Implementation of the paper "Preliminary Study on the Impact of Attention Mechanisms for Medical Image Classification" by Tiago Gonçalves and Jaime S. Cardoso.
Despite their high performance, deep learning algorithms still work as black boxes and are not capable of explaining their predictions in a human-understandable manner, thus leading to a lack of transparency which may jeopardise the acceptance of these technologies by the healthcare community. Therefore, the topic of explainable artificial intelligence (xAI) appeared to address this issue. There are three main approaches to xAI: pre-, in- and post-model methods. In medical images, important information is generally spatially constricted. Hence, to ensure that models focus on the important parts of the images and learn relevant features, several attention mechanisms have been proposed and demonstrated increased performances. This work proposes a comparative study of the application of different attention mechanisms in deep neural networks and the evaluation of their impact on the performance of the models and the quality of the learned features.
To clone this repository, open a Terminal window and type:
$ git clone [email protected]:TiagoFilipeSousaGoncalves/attention-mechanisms-healthcare.git
Then go to the repository's main directory:
$ cd attention-mechanisms-healthcare
We advise you to create a virtual Python environment first (Python 3.7). To install the necessary Python packages run:
$ pip install -r requirements.txt
To know more about the data used in this paper, please send an e-mail to [email protected].
To train the models:
$ python code/models_train.py {command line arguments}
This script accepts the following command line arguments:
--data_dir: Directory of the data set.
--dataset: Data set {CBIS, MIMICCXR}.
--backbone: Backbone model {densenet121, resnet50, vgg16}.

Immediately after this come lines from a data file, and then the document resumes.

theorem BlockInv.issueCommand {s : State} (h : BlockInv s) (d : Word) : BlockInv (issueCommand d s) := by
  obtain he | he := issueCommand_cases d s <;> rw [he]
  · exact h.issueDecode
  · exact h

/-- A busy ENGINE may go to any PHASE but IDLE, and to any position the new PHASE admits. -/
theorem BlockInv.move {s : State} (h : BlockInv s) (hb : s.busy = true) {p : Phase} {i r c : BitVec 8} (hp : p ≠ .idle)
    (hr : r.toNat < 200) (hc : c.toNat < 160) (hl : p = .palLoad → r = 0#8 ∧ c = 0#8)
    (hrs : p = .rowStart → i = 0#8 ∧ c = 0#8) (hpp : p = .pixelPair → i = 0#8) :
    BlockInv { s with phase := p, pidx := i, row := r, col := c } := by
  obtain ⟨hst, -, hm⟩ := h
  exact ⟨{ hst with busyPhase := ⟨fun _ => hp, fun _ => hb⟩ },
    ⟨hr, hc, fun h => absurd h hp, hl, hrs, hpp⟩, { hm with }⟩

/-- Loading a palette entry keeps the invariant of a PAL_LOAD state. -/
theorem BlockInv.advancePidx {s : State} (h : BlockInv s) (hp : s.phase = .palLoad) : BlockInv (advancePidx s) := by
  have hb : s.busy = true := h.busy_iff.mpr (by simp [hp])
  obtain ⟨hr, hc⟩ := h.seq.palLoad hp
  obtain ⟨-, he⟩ | ⟨-, he⟩ := advancePidx_cases s <;> rw [he]
  · exact h.move hb (by simp) h.seq.row h.seq.col (by simp) (fun _ => ⟨rfl, hc⟩) (by simp)
  · exact h.move (p := s.phase) hb (by simp [hp]) h.seq.row h.seq.col (fun _ => ⟨hr, hc⟩) (by simp [hp]) (by simp [hp])

/-- The completion of a decode keeps the invariant. -/
theorem BlockInv.finishDecode {s : State} (h : BlockInv s) (hb : s.busy = true) (hi : s.pidx = 0#8) (hc : s.col = 0#8) :
    BlockInv (finishDecode s) := by
  obtain ⟨-, he⟩ := h.of_busy hb
  obtain ⟨hst, -, hm⟩ := h
  refine ⟨⟨?_, ?_, ?_, hst.errcode, ?_, hst.errActual⟩, ⟨?_, ?_, ?_, ?_, ?_, ?_⟩, { hm with }⟩ <;> simp [he, hi, hc]

/-- Advancing the position keeps the invariant of a PIXEL_PAIR state. -/
theorem BlockInv.advancePosition {s : State} (h : BlockInv s) (hp : s.phase = .pixelPair) : BlockInv (advancePosition s) := by
  have hb : s.busy = true := h.busy_iff.mpr (by simp [hp])
  have hi := h.seq.pixelPair hp
  have hr := h.seq.row
  obtain ⟨hc, he⟩ | ⟨-, hr', he⟩ | ⟨-, -, he⟩ := advancePosition_cases s <;> rw [he]
  · exact h.move (p := s.phase) hb (by simp [hp]) hr (by bv_omega) (by simp [hp]) (by simp [hp]) fun _ => hi
  · exact h.move hb (by simp) (by bv_omega) (by decide) (by simp) (fun _ => ⟨hi, rfl⟩) (by simp)
  · exact (h.move (p := s.phase) (c := 0#8) hb (by simp [hp]) hr (by decide) (by simp [hp]) (by simp [hp])
      fun _ => hi).finishDecode hb hi rfl

/-- Packing the two pixels of a byte keeps the invariant at any position inside the bitmap. -/
theorem BlockInv.packPair {s : State} (h : BlockInv s) (b : Byte) : BlockInv (Machine.setOutRam (packPair b s).outRam s) := by
  have hr := h.seq.row
  have hc := h.seq.col
  exact h.setOutRam (packPixel_wf (packPixel_wf h.mem.outWf))
    (packPixel_inBounds hr (by omega) (packPixel_inBounds hr (by omega) h.mem.outSize))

--use_attention: Use MLDAM (attention).
--nr_classes: Number of classes (using sigmoid, 1; using softmax, 2).
--gpu_id: The ID of the GPU device.
--batchsize: Batch size for dataloaders.
--epochs: Number of training epochs.
--use_daug: Use data augmentation.
To test the models:
$ python code/models_test.py {command line arguments}
This script accepts the following command line arguments:
--data_dir: Directory of the data set.
--dataset: Data set {CBIS, MIMICCXR}.
--nr_classes: Number of classes (using sigmoid, 1; using softmax, 2).
--gpu_id: The ID of the GPU device.
--batchsize: Batch size for dataloaders.
To generate post-hoc explanations (saliency maps):
$ python code/xai_generate_slmaps.py {command line arguments}
This script accepts the following command line arguments:
--data_dir: Directory of the data set.
--dataset: Data set {CBIS, MIMICCXR}.
--nr_classes: Number of classes (using sigmoid, 1; using softmax, 2).
--gpu_id: The ID of the GPU device.
--batchsize: Batch size for dataloaders.
To generate figures from post-hoc explanations (saliency maps):
$ python code/xai_generate_slmaps_figs.py {command line arguments}
This script accepts the following command line arguments:
--dataset: Data set {CBIS, MIMICCXR}.
If you use this repository in your research work, please cite this paper:
@inproceedings{goncalves2021recpad,
author = {Tiago Gonçalves and Jaime S. Cardoso},
title = {{Preliminary Study on the Impact of Attention Mechanisms for Medical Image Classification}},
booktitle = {27th Portuguese Conference in Pattern Recognition (RECPAD)},
year = {2021},
address = {Évora, Portugal}
}
This model and associated code are related to the paper "Attention-Guided Network for Iris Presentation Attack Detection" by Cunjian Chen and Arun Ross.
This model and associated code are related to the paper "Multi-Level Dual-Attention Based CNN for Macular Optical Coherence Tomography Classification" by Sapna S. Mishra, Bappaditya Mandal and N. B. Puhan.